HP XC System Software Administration Guide Version 3.0
12. Managing SLURM
The HP XC system uses the Simple Linux Utility for Resource Management (SLURM). This chapter addresses
the following topics:
• Overview of SLURM (page 101)
• Configuring SLURM (page 102)
• Restricting User Access to Nodes (page 109)
• Job Accounting (page 109)
• Monitoring SLURM (page 113)
• Draining Nodes (page 113)
• Configuring the SLURM Epilog Script (page 115)

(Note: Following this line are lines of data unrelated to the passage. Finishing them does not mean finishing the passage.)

-- ==== Sys2Proof/Machine/NgAlu.lean ====
section
/-!
DEFINITION. Machine/NgAlu.lean: the engine instructions that work on registers, accumulators and the program counter (R329 to
R338, R350 to R360). Operands `e` and `t` are the engine and the thread; `f` is the class flag (R321).
-/

namespace Sys2Proof.Machine

/-! ## Shapes -/

/-- An instruction that writes one register and ST from the thread as its R stage reads it. -/
def ngAlu (e : Fin 512) (t : Fin 4) (rsvd : Bool) (d : Fin 16) (f : NgThread → Word18 × Word18) : State → Result :=
  ngInstr e t 1 false rsvd fun s i =>
    let r := f (thr s e t)
    .ok (updThr s e t fun th => ngWrite { th with sw := r.2 } (i + 3) d r.1 false) .seq

/-- An instruction that changes the thread only through `f`. -/
def ngThrOp (e : Fin 512) (t : Fin 4) (rsvd : Bool) (f : NgThread → Nat → NgThread) : State → Result :=
  ngInstr e t 1 false rsvd fun s i => .ok (updThr s e t fun th => f th i) .seq

/-- A two-operand result with Z and N (R330). -/
def ngLogic (e : Fin 512) (t : Fin 4) (d a b : Fin 16) (f : Word18 → Word18 → Word18) : State → Result :=
  ngAlu e t false d fun th =>
    let r := f (ngReg th a) (ngReg th b)
    (r, setZN th.sw r)

/-- A result of a register and an immediate with Z and N (R330). -/
def ngLogicI (e : Fin 512) (t : Fin 4) (d a : Fin 16) (imm : Word18) (f : Word18 → Word18 → Word18) : State → Result :=
  ngAlu e t false d fun th =>
    let r := f (ngReg th a) imm
    (r, setZN th.sw r)

/-- A branch with its delay slot (R351, R357). -/
def ngBranch (e : Fin 512) (t : Fin 4) (rsvd : Bool) (f : NgThread → Nat → NgThread × Word18 × Bool × Bool) : State → Result :=
  ngInstr e t 1 true rsvd fun s i =>
    let th := thr s e t
    if activeEnd th (th.pc + 2) then .fault 7
    else
      let r := f th i
      .ok (updThr s e t fun _ => r.1) (.branch r.2.1 r.2.2.1 r.2.2.2)

/-! ## Additive operations (R329) -/

/-- NG_ADD (R329). -/
def execNgAdd (e : Fin 512) (t : Fin 4) (f : Bool) (d a b : Fin 16) : State → Result :=
  ngAlu e t false d fun th => addCore th.sw (satOn th.sw f) (ngReg th a) (ngReg th b) false

/-- NG_SUB (R329). -/
def execNgSub (e : Fin 512) (t : Fin 4) (f : Bool) (d a b : Fin 16) : State → Result :=
  ngAlu e t false d fun th => addCore th.sw (satOn th.sw f) (ngReg th a) (~~~(ngReg th b)) true

/-- NG_ADC (R329). -/
def execNgAdc (e : Fin 512) (t : Fin 4) (f : Bool) (d a b : Fin 16) : State → Result :=
  ngAlu e t false d fun th => addCore th.sw (satOn th.sw f) (ngReg th a) (ngReg th b) (bit th.sw 2)

/-- NG_SBC (R329). -/
def execNgSbc (e : Fin 512) (t : Fin 4) (f : Bool) (d a b : Fin 16) : State → Result :=
  ngAlu e t false d fun th => addCore th.sw (satOn th.sw f) (ngReg th a) (~~~(ngReg th b)) (bit th.sw 2)
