-- ==== Sys2Proof/Machine/Sage.lean ====
section
/-!
DEFINITION. Machine/Sage.lean: the start of Sage, the push, image verification and choice, the fuse array, lifecycle,
handover and tamper (spec 05).
-/

namespace Sys2Proof.Machine

/-! ## Fuses and lifecycle (R149 to R153, R157, R158) -/

/-- The lifecycle state of an LC field: the highest burnt bit, TEST if none is burnt (R149, R152). -/
def lcState (lc : Nat) : Nat := if bitN lc 3 then 4 else if bitN lc 2 then 3 else if bitN lc 1 then 2 else if bitN lc 0 then 1 else 0

/-- The debug port state of a lifecycle state without a grant (R152). -/
def lcDbg (st : Nat) : Nat := if st = 0 ∨ st = 3 then 0 else if st = 1 then 1 else 2

/-- The count of burnt SECVER_MIN bits (R149). -/
def secverMin (f : Fuses) : Nat := ((List.range 127).filter fun i => bitN f.secver i).length

/-- The two copies of the array differ outside LC (R150). -/
def fuseMismatch (s : State) : Bool := decide ({ s.sage.fuses with lc := 0 } ≠ { s.sage.fuses2 with lc := 0 })

/-- The debug port state (R157, R158): CLOSED while Sage runs, that of the lifecycle state at a halt, and LC_STAT.DBG from
handover on. -/
def dbgState (s : State) : Nat :=
  match s.sage.phase with
  | .done => rdF s .lcyc 0x040 4 2
  | .halted => lcDbg (lcState (s.sage.fuses.lc ||| s.sage.fuses2.lc))
  | _ => 2

/-- Key slots programmed and not revoked. -/
def liveKeys (f : Fuses) : Nat := ((List.range 4).filter fun i => bitN f.prog i && !bitN f.rev i).length

/-- The next states of a lifecycle state (R152). -/
def lcNext (st : Nat) : List Nat := if st = 0 then [1, 4] else if st = 1 then [2, 4] else if st = 2 then [3, 4] else if st = 3 then [4] else []

/-! ## Sage's own state -/

/-- A field of Sage changed. -/
def updSage (s : State) (f : Sage → Sage) : State := { s with sage := f s.sage }

/-- A wipe of the secure part, banks 56 to 63, to zero (R155): it runs until SECURE_WIPE_DONE, and one requested meanwhile starts
again. -/
def wipeSecure (s : State) : State := updSage (zeroBanks s 56 64) fun g => { g with wiping := true }

/-- Both staging slots, banks 0 to 31, are zeroed. -/
def zeroSlots (s : State) : State := zeroBanks s 0 32

/-- First byte of a staging slot: A at bank 0, B at bank 16. (DEDUCED, log 18) -/
def slotBase (b : Bool) : Nat := sramBase + (if b then 0x400000 else 0)

/-- Sage halts (R146): the code stands, BOOT_RDY stays low. -/
def sageHalt (s : State) (code : Nat) : State := updSage s fun g => { g with phase := .halted, err := code, rdy := false, applying := false }

/-- No bank has been zeroed or wiped. -/
def notZeroed (s : State) : State :=
  { s with sram := { s.sram with zeroed := (List.range 64).foldl (fun m b => SMap.setF zeroedAtReset m b false) s.sram.zeroed } }

/-- A strap from its samples, 1 µs apart (R127): the first set of 8 that agrees. -/
def strapPick (i : Nat) : Nat → List (Fin 8) → Option Bool
  | 0, _ => none
  | k + 1, l =>
    let x := (l.take 8).map fun v => bitN v.val i
    if x.length = 8 ∧ (x.all id ∨ x.all not) then x.head? else strapPick i k (l.drop 8)

/-- BOOTIF1:0 and BOOT_RETRY from samples of BOOTIF0, BOOTIF1 and BOOT_RETRY (bits 0 to 2): a set is repeated up to 100 times, and a strap
that never settles gives the reserved BOOTIF. (DEDUCED, log 5) -/
def strapRead (l : List (Fin 8)) : Nat × Bool :=
  match strapPick 0 101 l, strapPick 1 101 l, strapPick 2 101 l with
  | some b0, some b1, some r => (b0.toNat + 2 * b1.toNat, r)
  | _, _, r => (3, r.getD false)

/-- The die leaves reset and Sage starts (R100, R102): rails stand at their start levels, also where they have stayed up over a module
reset and no start was made, device time starts, and RSTOUT_N goes high `low` µs of its 100 having passed. (DESIGN CHOICE, log 49) -/
def sageBegin (s : State) (bootif : Nat) (retry : Bool) (low : Nat) : State :=
  let s := { s with dt := 0, dtOff := 0, pwr := { s.pwr with
    die := true, rail := .up, fails := 0, acked := [], level := [], rstAt := some ((100 - low) * 16000 / 9) } }
  updSage s fun g => { phase := .push, bootif := bootif, retry := retry, rdy := false, fuses := g.fuses, fuses2 := g.fuses2 }

/-- Step 5 of R126: the boot port is ready at once, a link is brought up and waited for. (DESIGN CHOICE, log 74) -/
def bootLink (s : State) : State :=
  if s.sage.bootif = 1 then bootPce s else if s.sage.bootif = 2 then bootTyl s else updSage s fun g => { g with rdy := true }

/-- The shadows are read; a lifecycle bit burnt in one copy alone is completed (R150). -/
def readFuses (s : State) : State :=
  updSage s fun g =>
    let lc := g.fuses.lc ||| g.fuses2.lc
    { g with fuses := { g.fuses with lc := lc }, fuses2 := { g.fuses2 with lc := lc }, shadow := { g.fuses with lc := lc }
             lcDone := decide (g.fuses.lc ≠ g.fuses2.lc) }

/-- Steps 3 to 5 of R126: the secure part and both staging slots are zeroed; a scrapped device halts there, before its calibration is copied, any
other copies its calibration and brings up its push interface. (DESIGN CHOICE, log 20) -/
def sageOpen (s : State) (us : Nat) : State :=
  let s := zeroSlots (wipeSecure s)
  if lcState s.sage.shadow.lc = 4 then sageHalt s 0xD else bootLink (calCopy s us)

/-- DIE_RESET_RELEASE (R102, R126 to R128, R150): the die leaves reset and Sage starts; `straps` are the samples of the straps, `us` is
the time of the calibration copy in µs, `low` how long RSTOUT_N has been low in µs, `defect` says that a bit outside LC reads with
unlike fuses. A mismatch outside LC halts Sage before one in LC is completed. (DESIGN CHOICE, log 20) -/
def execDieResetRelease (straps : List (Fin 8)) (us low : Nat) (defect : Bool) (s : State) : Result :=
  .next (if s.pwr.die ∨ !s.pwr.vaon ∨ !(s.pwr.rail = .up ∨ s.pwr.rail = .starting) ∨ !s.pwr.porst ∨ !s.pwr.refOk ∨ s.pwr.trip ∨ s.pwr.back ≠ 0 then s
    else
      let s := sageBegin s (strapRead straps).1 (strapRead straps).2 low
      if s.sage.bootif = 3 then sageHalt (notZeroed s) 0xE
      else if defect ∨ fuseMismatch s then sageHalt (notZeroed s) 0xC
      else sageOpen (readFuses s) us)

/-! ## The push (R129 to R137) -/

/-- A frame is refused: the flags of R133 that it meets are set. -/
def frameBad (s : State) (crc ref busy : Bool) : State :=
  updSage s fun g => { g with lastOk := false, crcErr := g.crcErr || crc, refused := g.refused || ref, busyDrop := g.busyDrop || busy }

/-- RELEASE has been accepted at this start, or no push is waited for. (DESIGN CHOICE, log 74) -/
def pushOver (s : State) : Bool := s.sage.phase ≠ .push

/-- A frame other than STATUS has been accepted and is being applied (R134, R135). (DESIGN CHOICE, log 19) -/
def frameTaken (s : State) : State :=
  updSage s fun g => { g with lastOk := true, rdy := false, applying := true, started := true, err := 1 }

/-- Bytes stored in a staging slot. -/
def slotStore (s : State) (b : Bool) (off : Nat) (data : List Byte) : State :=
  let a := slotBase b + off
  let s := setSramBytes s a data.length (2 ^ (8 * data.length) - 1) (ofBytes data)
  { s with sram := { s.sram with bad := SMap.drop s.sram.bad fun g => decide (a / 8 ≤ g) && decide (8 * g < a + data.length) } }

/-- The four STATUS bytes (R132). -/
def statusBytes (s : State) : List Byte :=
  let g := s.sage
  let f := g.lastOk.toNat + 2 * g.crcErr.toNat + 4 * g.refused.toNat + 8 * g.busyDrop.toNat + 16 * g.released.toNat + 32 * g.abandon.toNat
  [BitVec.ofNat 8 g.err, BitVec.ofNat 8 f, BitVec.ofNat 8 (g.writes / 256), BitVec.ofNat 8 g.writes]
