/-- The cores of a cluster that restart at the exit from STANDBY (R558). -/
def restartCores (s : State) (w : Nat) : State :=
  (clusterCores w).foldl (fun s n =>
    let d := owner s (.wcc n)
    if d = 0 then
      (if n = 0 then startCore s n ((rd s .mari 0x054).toNat / 4 * 4 + rdF s .mari 0x058 0 16 * 2 ^ 32) else s)
    else if domState s d = 2 then startCore s n ((rd s (domPage d) 0x048).toNat / 4 * 4 + rdF s (domPage d) 0x04C 0 16 * 2 ^ 32)
    else s) s

/-- The string that a rail's failure concerns: a Winovar cluster, or, for another rail, one the spec does not state. -/
def railString (s : State) (rail : Nat) : State × Nat :=
  if 2 ≤ rail ∧ rail < 5 then (s, 46 + rail) else let f := freeVal 6 s; (f.2, f.1)

/-- The rail requests of an exit are answered; WAKE_STAT.FROM takes the state left (R565). -/
def exitRails (s : State) : State :=
  if s.mari.rails ≠ [] then s
  else
  let s := wrF s .wake 0x044 0 3 s.mari.asleep
  if s.mari.asleep = 1 then mariFinish (applyPoints s)
  else applyPoints (standbyEnd s)

/-- A rail request of Marionette has ended, acknowledged or not (R557): a cluster that NAP cannot raise stays in NAP, and no rollback
reaches it. `n` is the always-on domain's count of the cycles CK_E has
stood for, as it is now (R88). -/
def mariVr (s : State) (q : VrReq) (ok : Bool) (n : Nat) : State :=
  let s := updMari s fun m => { m with rails := m.rails.erase q.rail, cycles := max m.cycles n }
  if mariPhase s = 2 then (if s.mari.rails ≠ [] then s else if 3 ≤ mariLast s then parkEnd s else entryEnd s)
  else if mariPhase s ≠ 4 then s
  else if ok then exitRails (if s.mari.asleep = 1 then napWakes s (q.rail - 2) else s)
  else if !s.mari.again.contains q.rail then
    mariRail (updMari s fun m => { m with again := q.rail :: m.again }) q.typ q.rail q.value
  else
    let r := railString s q.rail
    let s := recFatal r.1 .mari 0x83 r.2
    exitRails (updMari s fun m => { m with result := 6, block := r.2, stopped := if m.asleep = 1 then m.stopped.erase (46 + q.rail) else m.stopped })

/-- What Marionette does when the outstanding request of the VR link has ended. -/
def vrThen (s s' : State) (ok : Bool) (n : Nat) : State :=
  match s.pwr.vr with
  | some q => if q.why = .mari ∧ s'.pwr.vr.map VrReq.seq ≠ some q.seq then mariVr s' q ok n else s'
  | none => s'

/-- A frame from the power stage (R68, R69): one whose CRC fails is no valid frame; reserved types are discarded, and those from 0xB on
counted. `n` as for `mariVr`. (DESIGN CHOICE, log 49) -/
def vrReceive (s : State) (f : BitVec 32) (n : Nat) : State :=
  let t := fld f 28 4
  if !s.pwr.die ∨ !vrOk f then s
  else if t = 8 then vrThen s (vrAck s (fld f 8 5) (fld f 13 10)) true n
  else if t = 9 then vrThen s (vrNak s (fld f 8 5) (fld f 13 10)) false n
  else if t = 10 then telemetry s (fld f 16 12) (fld f 8 8)
  else if 11 ≤ t then { s with pwr := { s.pwr with vrBad := s.pwr.vrBad + 1 } }
  else s

/-- VR_ACK (R68, R71): a frame arrives. -/
def execVrAck (f : BitVec 32) (n : Nat) (s : State) : Result := .next (vrReceive s f n)
/-- VR_NAK (R68, R71): a frame arrives. -/
def execVrNak (f : BitVec 32) (n : Nat) (s : State) : Result := .next (vrReceive s f n)
/-- VR_TELEMETRY (R68, R72): a frame arrives. -/
def execVrTelemetry (f : BitVec 32) (s : State) : Result := .next (vrReceive s f 0)
/-- VR_TIMEOUT (R71). -/
def execVrTimeout (n : Nat) (s : State) : Result := .next (vrThen s (vrTimeout s) false n)

/-! ## Wake events (R550, R560, R563) -/

/-- The rank of a wake source where events meet in one always-on cycle: the wake port, the timer, then the rest. -/
def wakeRank (src : Nat) : Nat := if src = 1 then 0 else if src = 2 then 1 else 2

/-- A wake event is acted on (R560): `cycles` is how long the clocks have been stopped, `same` says that it comes in the always-on
cycle of the event that started the exit. -/
def wakeEvent (s : State) (src cycles : Nat) (same : Bool) : State :=
  if 3 ≤ s.mari.asleep then parkExit s
  else if mariPhase s = 1 then
    let s := setWsrc s src
    if s.mari.at_ = dtP s ∧ s.mari.stopped = [] ∧ !s.mari.delayed then mariFinish (updMari s fun m => { m with result := 2, block := 0, ask := none })
    else mariRollback s 3 0
  else if mariPhase s = 2 then
    match s.mari.latch with
    | some old => if same ∧ wakeRank src < wakeRank old then updMari s fun m => { m with latch := some src } else s
    | none =>
      let s := updMari s fun m => { m with latch := some src, cycles := cycles }
      if s.mari.rails = [] then mariExit s src else s
  else if mariPhase s = 4 ∧ same ∧ wakeRank src < wakeRank (rdF s .mari 0x060 0 5) then setWsrc s src
  else s

/-- An event of MARI_WAKEEN is enabled. -/
def wakeEnabled (s : State) (i : Nat) : Bool := rdB s .mari 0x048 i

/-- An interrupt is presented at a core of a cluster that naps or is asked to (R550, R560). -/
def napPresented (s : State) : Bool :=
  mariLast s = 1 && (mariPhase s = 1 || mariPhase s = 2) &&
    [0, 1, 2].any fun w => bitN s.mari.wmask w && (clusterCores w).any fun n => decide (presented s n ≠ 0)

/-- A presented priority wakes napping clusters. -/
def napWake (s : State) : State := if napPresented s then wakeEvent s 5 0 false else s

/-- An access with AUTO_WAKE to a napping cluster's page wakes all napping clusters (R563); WSRC has no code for it. It is no wake
event of another state (R550). -/
def autoWake (s : State) : State :=
  let f := freeVal 5 s
  if mariLast s = 1 then wakeEvent f.2 (if 6 ≤ f.1 ∧ f.1 < 16 then 0 else f.1) 0 false else s

/-- An accepted write of MARI_REQ (R551, R560). (DESIGN CHOICE, log 47) -/
def mariRequest (s : State) (v : Reg32) : State :=
  let st := fld v 0 3
  if st = 0 then s
  else
    let r := setFld (setFld (setFld (setFld (setFld (rd s .mari 0x044) 0 1 1) 1 3 1) 4 4 0) 8 6 0) 14 3 st
    let s := wr s .mari 0x044 r
    let w := fld v 4 3
    napWake { s with mari := { wmask := w, at_ := dtP s, failed := s.mari.failed, ask := (mariStrings st w).head? } }

/-! ## Rows of the handshake -/

/-- MARI_GRANT (R553, R556): the asked block grants; the next string is asked, or the state is entered. -/
def execMariGrant (env : MemEnv) (pars : List Nat) (s : State) : Result :=
  .next (match s.mari.ask with
    | none => s
    | some k =>
      match mariGrant s k env pars with
      | .error s => s
      | .ok s =>
        let next := (mariStrings (mariLast s) s.mari.wmask).find? fun j => decide (k < j)
        let s := updMari s fun m => { m with stopped := k :: m.stopped.erase k, ask := next, delayed := false }
        if next.isNone then mariEnter s else s)
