-- ==== Sys2Proof/Machine/Operands.lean ====
section
/-!
DEFINITION. Machine/Operands.lean: the operand forms and arithmetic that the Winovar integer instructions share
(R201 to R206).
-/

namespace Sys2Proof.Machine

/-- Bits 31:0, zero-extended. -/
def lo32 (x : Word64) : Word64 := (x.setWidth 32).setWidth 64

/-- Bits 31:0, sign-extended (R201). -/
def sext32 (x : Word64) : Word64 := (x.setWidth 32).signExtend 64

/-- Leading zeros, 0 to 64 (R202, R206). -/
def clz64 (x : Word64) : Word64 :=
  BitVec.ofNat 64 (if x.toNat = 0 then 64 else 63 - Nat.log2 x.toNat)

/-- The number of zero bits below the lowest 1 among the low `k` bits. -/
def ctzN : Nat → Nat → Nat
  | 0, _ => 0
  | k + 1, x => if x % 2 = 1 then 0 else 1 + ctzN k (x / 2)

/-- Trailing zeros, 0 to 64 (R202, R206). -/
def ctz64 (x : Word64) : Word64 := BitVec.ofNat 64 (ctzN 64 x.toNat)

/-- The number of 1 bits among the low `k` bits. -/
def popN : Nat → Nat → Nat
  | 0, _ => 0
  | k + 1, x => x % 2 + popN k (x / 2)

/-- Count of 1 bits (R202). -/
def popc64 (x : Word64) : Word64 := BitVec.ofNat 64 (popN 64 x.toNat)

/-- Bits 127:64 of a product (R205). -/
def mulHigh (x y : Int) : Word64 := BitVec.ofInt 64 (x * y / 2 ^ 64)

/-- Signed quotient of the low `w` bits, rounded toward zero (R205, R206). -/
def divS (w x y : Nat) : Word64 :=
  let a := sextN w x
  let b := sextN w y
  if b = 0 then BitVec.ofInt 64 (-1) else BitVec.ofInt 64 (a.tdiv b)

/-- Unsigned quotient of the low `w` bits (R205, R206). -/
def divU (w x y : Nat) : Word64 :=
  if y % 2 ^ w = 0 then BitVec.ofInt 64 (-1) else BitVec.ofNat 64 (x % 2 ^ w / (y % 2 ^ w))

/-- Signed remainder of the low `w` bits, with the sign of the dividend (R205, R206). -/
def remS (w x y : Nat) : Word64 :=
  let a := sextN w x
  let b := sextN w y
  if b = 0 then BitVec.ofInt 64 a else BitVec.ofInt 64 (a.tmod b)

/-- Unsigned remainder of the low `w` bits (R205, R206). -/
def remU (w x y : Nat) : Word64 :=
  if y % 2 ^ w = 0 then BitVec.ofNat 64 (x % 2 ^ w) else BitVec.ofNat 64 (x % 2 ^ w % (y % 2 ^ w))

end Sys2Proof.Machine
end

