-- ==== Sys2Proof/Machine/Dispatch.lean ====
section
/-!
DEFINITION. Machine/Dispatch.lean: the meaning of every command, one arm per constructor.
-/

namespace Sys2Proof.Machine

• SLURM Daemon Log Maintentance (page 116)
For your convenience, the HP XC Documentation CD contains the
SLURM Reference Manual
, which is also
available from the following Web site:
http://www.llnl.gov/LCdocs/slurm/
Overview of SLURM
SLURM provides a simple, lightweight, scalable infrastructure for managing the computing resources of the
HP XC system. SLURM contains a job launcher, srun, that offers much flexibility in requesting resources
and dispatching serial or parallel applications. SLURM also features a Pluggable Authentication Module
that, when enabled, can provide more control over access to the computing resources.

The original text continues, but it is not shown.